====== RECORDS SUPPLIED

-- ==== Sys2Proof/Machine/Movers.lean ====
section
/-! DEFINITION. The Rook movers: descriptors and their checks (R116, R127 to R131), transfers (R130 to R132, R345, R344),
completion and ring handling (R133, R474), the regulator (R141) and the movers' commands. -/

namespace Sys2Proof.Machine

/-! ### Descriptor fields (R128) -/

def mKind (ws : List Nat) : Nat := dbits ws 0 31 28
def mClass (ws : List Nat) : Nat := dbits ws 0 27 25
def mCrc (ws : List Nat) : Nat := dbits ws 0 24 23
def mSrcType (ws : List Nat) : Nat := dbits ws 0 22 19
def mDstType (ws : List Nat) : Nat := dbits ws 0 18 15
def mNoAlloc (ws : List Nat) : Bool := dflag ws 0 14
def mSrcRing (ws : List Nat) : Bool := dflag ws 0 13
def mDstRing (ws : List Nat) : Bool := dflag ws 0 12
def mDone (ws : List Nat) : Nat := dbits ws 0 11 10
def mHq (ws : List Nat) : Nat := dbits ws 0 7 0
def mSrcRingNo (ws : List Nat) : Nat := dbits ws 2 23 16
def mDstRingNo (ws : List Nat) : Nat := dbits ws 4 23 16
def mSrcAddr (ws : List Nat) : Nat := dword ws 1 + dbits ws 2 15 0 * 2 ^ 32
def mDstAddr (ws : List Nat) : Nat := dword ws 3 + dbits ws 4 15 0 * 2 ^ 32
def mD0 (ws : List Nat) : Nat := dword ws 5
def mD1 (ws : List Nat) : Nat := dbits ws 6 15 0
def mD2 (ws : List Nat) : Nat := dbits ws 6 31 16
def mD3 (ws : List Nat) : Nat := dbits ws 7 15 0
/-- Stride of dimension k, source (8, 10, 12) or destination (9, 11, 13). -/
def mStride (ws : List Nat) (i : Nat) : Int := signedOf 32 (dword ws i)
def mLink (ws : List Nat) : Bool := mKind ws == 1 || mKind ws == 2
def mRows (ws : List Nat) : Bool := mKind ws == 0xE || mKind ws == 0xF
/-- Bits of a source and of a destination element: triple words for link kinds, wide rows for the in-slice kinds. -/
def mSrcBits (ws : List Nat) : Nat := if mLink ws then 64 else if mRows ws then 4096 else (typeOf (mSrcType ws)).bits
def mDstBits (ws : List Nat) : Nat := if mLink ws then 64 else if mRows ws then 4096 else (typeOf (mDstType ws)).bits
/-- Bytes of a dimension-0 run. -/
def mSrcRun (ws : List Nat) : Nat := mD0 ws * mSrcBits ws / 8
def mDstRun (ws : List Nat) : Nat := mD0 ws * mDstBits ws / 8

/-- Code 0x1: a reserved bit or encoding, or a field out of range (R128 to R131, R116). -/
def mStatic (ws : List Nat) (link : Bool) : Bool :=
  dbits ws 0 9 8 != 0 || dbits ws 2 27 24 != 0 || dbits ws 4 27 24 != 0 || dbits ws 7 31 16 != 0 || dflag ws 15 30 ||
  dbits ws 15 23 0 != 0 || !([0, 1, 2, 0xE, 0xF].contains (mKind ws)) || decide (4 < mClass ws) || mCrc ws == 3 ||
  decide (12 < mSrcType ws) || decide (12 < mDstType ws) || mDone ws == 3 || (mDone ws != 0 && !mDstRing ws) ||
  mD0 ws == 0 || mD1 ws == 0 || mD2 ws == 0 || mD3 ws == 0 ||
  (!mSrcRing ws && !(mKind ws == 2 || mKind ws == 0xE) && decide (8 ≤ dbits ws 2 31 28) && dbits ws 2 31 28 != 0xF) ||
  (!mDstRing ws && mKind ws != 1 && decide (0xC ≤ dbits ws 4 31 28) && dbits ws 4 31 28 != 0xF) ||
  (mKind ws == 0 && (mSrcType ws == 6 || mDstType ws == 6) && mD0 ws % 2 == 1) ||
  (mLink ws && (mSrcType ws != 0xC || mDstType ws != 0xC || mCrc ws != 0)) || (link && !mLink ws) ||
  (mRows ws && (mD1 ws != 1 || mD2 ws != 1 || mD3 ws != 1 || mCrc ws != 0 || mSrcType ws != mDstType ws))

/-! ### The two sides -/

/-- One side of a transfer. -/
inductive MSide where
  | none
  | link
  | region (r : Nat)
  | dram (r : Nat)
  | slot (slice base size : Nat)
  | halo (port : Nat)
  | absolute
deriving DecidableEq, Repr

/-- A place an access reaches, or the completion code it is refused with. -/
inductive Place where
  | slice (n off : Nat)
  | dram (a : Nat)
  | host (a : Nat)
  | fabric (a : Nat)
  | halo (port a : Nat)
  | fail (code : Nat)
deriving DecidableEq, Repr

def sideOfSpace (sp : Nat) : MSide :=
  if sp < 4 then .region sp else if sp < 8 then .dram (sp - 4) else if sp < 12 then .halo (sp - 8) else .absolute
/-- The slot of a handle as a side. -/
def State.slotSide (s : State) (h : Nat) : MSide :=
  .slot (handleSlice h) (s.slotOffset (handleRing h) (handleSlot h)) (s.ringRows (handleRing h) * 512)
def State.srcSide (s : State) (d : MoverDesc) : MSide :=
  if mKind d.words = 0xE then .none
  else if mKind d.words = 2 then .link
  else match d.src with
    | some h => s.slotSide h
    | none => sideOfSpace (dbits d.words 2 31 28)
def State.dstSide (s : State) (d : MoverDesc) : MSide :=
  if mKind d.words = 1 then .link
  else match d.dst with
    | some h => s.slotSide h
    | none => sideOfSpace (dbits d.words 4 31 28)
/-- The slice a side lies in. -/
def State.sideSlice (s : State) (task : Nat) : MSide → Option Nat
  | .region r => some (s.spadRegion task r).slice
  | .slot n _ _ => some n
  | _ => none

/-- The presence map marks a device (R339). -/
def State.devPresent (s : State) (y x : Nat) : Bool := s.raster.fab.presence.contains (y * 64 + x)
/-- A device address outside the slices (R21, R22, R344, R367). -/
def State.mapDevice (s : State) (a len : Nat) (write : Bool) : Place :=
  if a + len ≤ s.dramEnd then .dram a
  else if spadBase ≤ a ∧ a + len ≤ spadBase + 16 * sliceSize then
    if s.unitUsable ((a - spadBase) / sliceSize) then .slice ((a - spadBase) / sliceSize) ((a - spadBase) % sliceSize) else .fail 2
  else if 0x2000000000 ≤ a ∧ a + len ≤ 0x4000000000 then
    if s.flag F.PCI_STATUS_BME then
      .host (s.host.hwin + (a - 0x2000000000))
    else .fail 2
  else if 0x10000000000 ≤ a ∧ a + len ≤ 0x20000000000 then
    if windowX a = s.ownX ∧ windowY a = s.ownY then
      let l := s.getF F.FAB_EXPORT_BASE * 2 ^ 20 + windowOffset a
      if s.flag F.FAB_EXPORT_EN && (!write || s.flag F.FAB_EXPORT_WEN) && decide (l + len ≤ s.dramEnd) then .dram l else .fail 2
    else if s.devPresent (windowY a) (windowX a) then .fabric a else .fail 2
  else .fail 2

/-- The place of `len` bytes at offset `off` of a side (R118, R129). -/
def State.locate (s : State) (task : Nat) (side : MSide) (off : Int) (len : Nat) (write : Bool) : Place :=
  if off < 0 then .fail 2
  else
    let o := off.toNat
    match side with
    | .region r =>
      let g := s.spadRegion task r
      if s.slotReads task && g.admits o len write && decide (g.base + o + len ≤ sliceSize) then .slice g.slice (g.base + o) else .fail 2
    | .dram r =>
      let g := s.dramRegion task r
      if s.slotReads task && decide (g.base + o + len ≤ g.bound) && (!write || g.wen) then s.mapDevice (g.base + o) len write else .fail 2
    | .slot n base size => if o + len ≤ size then .slice n (base + o) else .fail 2
    | .halo p => .halo p o
    | .absolute => s.mapDevice o len write
    | _ => .fail 2

/-! ### Spans and overlap (R130) -/

/-- Lowest and highest end of a side's data, relative to its base; `i` selects the strides. -/
def sideSpan (ws : List Nat) (i : Nat) (base : Int) (run : Nat) : Int × Int :=
  let ext := fun (n : Nat) (k : Nat) => ((n - 1 : Nat) : Int) * mStride ws k
  let e := [ext (mD1 ws) i, ext (mD2 ws) (i + 2), ext (mD3 ws) (i + 4)]
  (base + (e.map (fun x => min x 0)).foldl (· + ·) 0, base + (e.map (fun x => max x 0)).foldl (· + ·) 0 + run)
/-- A side's base as a device address, when it has one. -/
def State.sideBase (s : State) (task : Nat) : MSide → Option Nat
  | .region r => let g := s.spadRegion task r; some (sliceAddr g.slice g.base)
  | .slot n base _ => some (sliceAddr n base)
  | .dram r => some (s.dramRegion task r).base
  | .absolute => some 0
  | _ => none
def State.overlaps (s : State) (d : MoverDesc) (src dst : MSide) : Bool :=
  match s.sideBase d.task src, s.sideBase d.task dst with
  | some a, some b =>
    let x := sideSpan d.words 8 (a + mSrcAddr d.words : Nat) (mSrcRun d.words)
    let y := sideSpan d.words 9 (b + mDstAddr d.words : Nat) (mDstRun d.words)
    decide (x.1 < y.2) && decide (y.1 < x.2)
  | _, _ => false

/-- A slice side within a mover's reach: own slice, or a neighbour (R117). -/
def State.reaches (s : State) (m n : Nat) : Bool := s.unitUsable n && (n == m || neighbours m n)
/-- Code 0x2: a pairing R127 does not allow, or a slice out of reach. -/
def State.pairBad (s : State) (m : Nat) (d : MoverDesc) (src dst : MSide) : Bool :=
  let a := s.sideSlice d.task src
  let b := s.sideSlice d.task dst
  let abs := src == .absolute || dst == .absolute
  let out := fun (x : Option Nat) => match x with | some n => !s.reaches m n | none => false
  if abs then d.issuer != .rulebook
  else match mKind d.words with
    | 0 => (a != some m && b != some m) || out a || out b
    | 1 => !d.link || a != some m
    | 2 => !d.link || b != some m
    | 0xE => b != some m
    | _ => a != some m || b != some m
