/-! ### Transmit ports (R316, R317, R319, R321) -/

/-- The streams a port carries, each with the width it carries. -/
def State.carried (s : State) (p : Nat) : List (Nat × Nat) :=
  if s.flag (F.DPO_p_CFG_TILE p) then
    let n := s.getF (F.DPO_p_CFG_TSTREAM p)
    if s.isOutput n then [(n, s.getF (F.DPO_p_TILE_TW p))] else []
  else
    ((List.range 64).filter (fun n => s.isOutput n && s.getF (F.STR_n_CFG_OUT n) == 1 && s.getF (F.STR_n_OUT_PORT n) == p)).map
      (fun n => (n, s.strW n))
/-- Bits of a pixel on a port, in sixteenths. -/
def State.pixelBits16 (s : State) (p n : Nat) : Nat :=
  if s.flag (F.DPO_p_CFG_DSC p) then s.getF (F.DPO_p_DSC_BPP p) else 48 * s.getF (F.FIN_n_CFG_DEPTH n)
/-- The sum of a port's line rates, in Mbit/s (R317). -/
def State.portRate (s : State) (p : Nat) : ExactQ :=
  (s.carried p).foldl (fun a c =>
    a.add ⟨Int.ofNat (c.2 * s.pixelBits16 p c.1 * 1000000), 16 * max 1 (s.getF (F.TB_Dn_TURN_LEN (s.getF (F.STR_n_CFG_DOM c.1))))⟩) ⟨0, 1⟩
/-- Budget of a lane in Mbit/s, by rate code. -/
def laneBudget : Nat → Nat
  | 1 => 1257 | 2 => 2095 | 3 => 4190 | 4 => 6286 | 5 => 9406 | 6 => 12698 | 7 => 18812 | _ => 0
/-- A port's line rates meet the budget of a rate and lane count. -/
def State.portFits (s : State) (p rate lanes : Nat) : Bool :=
  (s.portRate p).le (if s.flag (F.DPO_p_CFG_MST p) then ⟨Int.ofNat (laneBudget rate * lanes * 63), 64⟩ else ⟨Int.ofNat (laneBudget rate * lanes), 1⟩)
/-- A stream needs Adaptive-Sync (R319). -/
def State.adaptiveSync (s : State) (n : Nat) : Bool :=
  let d := s.getF (F.STR_n_CFG_DOM n)
  decide (s.getF (F.TB_Dn_VTOT_VT_MIN d) < s.getF (F.TB_Dn_VTOT_VT_MAX d))
/-- The conditions under which a port carries video (R321). -/
def State.portReady (s : State) (p : Nat) : Bool :=
  s.flag (F.DPO_p_CFG_EN p) && s.flag (F.DPO_p_STATUS_TRAINED p) &&
  s.portFits p (s.getF (F.DPO_p_STATUS_RATE p)) (s.getF (F.DPO_p_STATUS_LANES p)) &&
  (!s.flag (F.DPO_p_CFG_DSC p) || s.flag (F.DPO_p_STATUS_SINK_DSC p)) &&
  (!(s.carried p).any (fun c => s.adaptiveSync c.1) || s.flag (F.DPO_p_STATUS_SINK_ASYNC p)) &&
  (!s.flag (F.DPO_p_CFG_MST p) || s.raster.txMst.contains p)
/-- Stop a port's video. -/
def State.stopVideo (s : State) (p : Nat) : State :=
  let s := s.setF (F.DPO_p_STATUS_VIDEO p) 0
  { s with raster := { s.raster with video := s.raster.video.filter (fun v => v.1 != p) } }
/-- At a round boundary of a domain, the ports that are ready send its streams, and the others do not (R321). -/
def State.portBoundary (s : State) (d : Nat) : Nat → State
  | 0 => s
  | p + 1 =>
    let s := State.portBoundary s d p
    let mine := ((s.carried p).map (fun c => c.1)).filter (fun n => s.getF (F.STR_n_CFG_DOM n) == d)
    let others := s.raster.video.filter (fun v => !(v.1 == p && s.getF (F.STR_n_CFG_DOM v.2) == d))
    let video := if s.portReady p then others ++ mine.map (fun n => (p, n)) else others
    let s := { s with raster := { s.raster with video := video } }
    s.setF (F.DPO_p_STATUS_VIDEO p) (video.any (fun v => v.1 == p)).toNat
/-- Training starts on a port. -/
def State.startTraining (s : State) (p : Nat) : State :=
  let s := s.stopVideo p
  ((s.setF (F.DPO_p_STATUS_TRAINED p) 0).setF (F.DPO_p_STATUS_RATE p) 0).setF (F.DPO_p_STATUS_LANES p) 0
/-- DPTX_HPD: a sink asserts HPD, or reports a link failure; an enabled port trains (R321, R324). -/
def execDptxHpd (port : Nat) (failure : Bool) (s : State) : Host.Outcome State Fault Refusal :=
  .next (if port < 4 then
    let s := if failure then s else s.setF (F.DPO_p_STATUS_HPD port) 1
    if s.flag (F.DPO_p_CFG_EN port) && s.flag (F.DPO_p_STATUS_HPD port) then s.startTraining port else s
  else s)
/-- DPTX_TRAINING_COMPLETE: training ends at a rate and lane count no higher than the targets, or fails (rate 0); a port that
cannot carry video is recorded and sends the idle pattern (R321). -/
def execDptxTrainingComplete (port rate lanes : Nat) (dsc async mst : Bool) (s : State) : Host.Outcome State Fault Refusal :=
  .next (if decide (port < 4) && s.flag (F.DPO_p_CFG_EN port) && s.flag (F.DPO_p_STATUS_HPD port) &&
      decide (rate ≤ s.getF (F.DPO_p_CFG_RATE port)) && decide (lanes ≤ s.getF (F.DPO_p_CFG_LANES port)) then
    let s := s.startTraining port
    let s := (s.setF (F.DPO_p_STATUS_SINK_DSC port) dsc.toNat).setF (F.DPO_p_STATUS_SINK_ASYNC port) async.toNat
    let s := { s with raster := { s.raster with txMst := s.raster.txMst.filter (fun q => q != port) ++ (if mst then [port] else []) } }
    if rate = 0 ∨ lanes = 0 then (s.bumpF (F.DPO_p_STATUS_LOSS port)).record 0x0A port port
    else
      let s := ((s.setF (F.DPO_p_STATUS_TRAINED port) 1).setF (F.DPO_p_STATUS_RATE port) rate).setF (F.DPO_p_STATUS_LANES port) lanes
      if s.portReady port then s else s.record 0x0A port port
  else s)
/-- DPTX_LINK_LOSS: nothing more is sent in the round; an unplugged sink no longer asserts HPD (R321). -/
def execDptxLinkLoss (port : Nat) (unplugged : Bool) (s : State) : Host.Outcome State Fault Refusal :=
  .next (if decide (port < 4) && s.flag (F.DPO_p_STATUS_TRAINED port) then
    let s := ((s.startTraining port).bumpF (F.DPO_p_STATUS_LOSS port)).record 0x0A port port
    if unplugged then s.setF (F.DPO_p_STATUS_HPD port) 0 else s
  else if port < 4 ∧ unplugged then s.setF (F.DPO_p_STATUS_HPD port) 0 else s)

============

## ACTION ITEM:
Write out exactly the lines that fall from the line with "def State.dstSide (s" to the line with "device (R339). -/" in the records above, keeping both ends.

## ANSWER AREA:
def State.dstSide (s : State) (d : MoverDesc) : MSide :=
  if mKind d.words = 1 then .link
  else match d.dst with
    | some h => s.slotSide h
    | none => sideOfSpace (dbits d.words 4 31 28)
/-- The slice a side lies in. -/
def State.sideSlice (s : State) (task : Nat) : MSide → Option Nat
  | .region r => some (s.spadRegion task r).slice
  | .slot n _ _ => some n
  | _ => none

/-- The presence map marks a device (R339). -/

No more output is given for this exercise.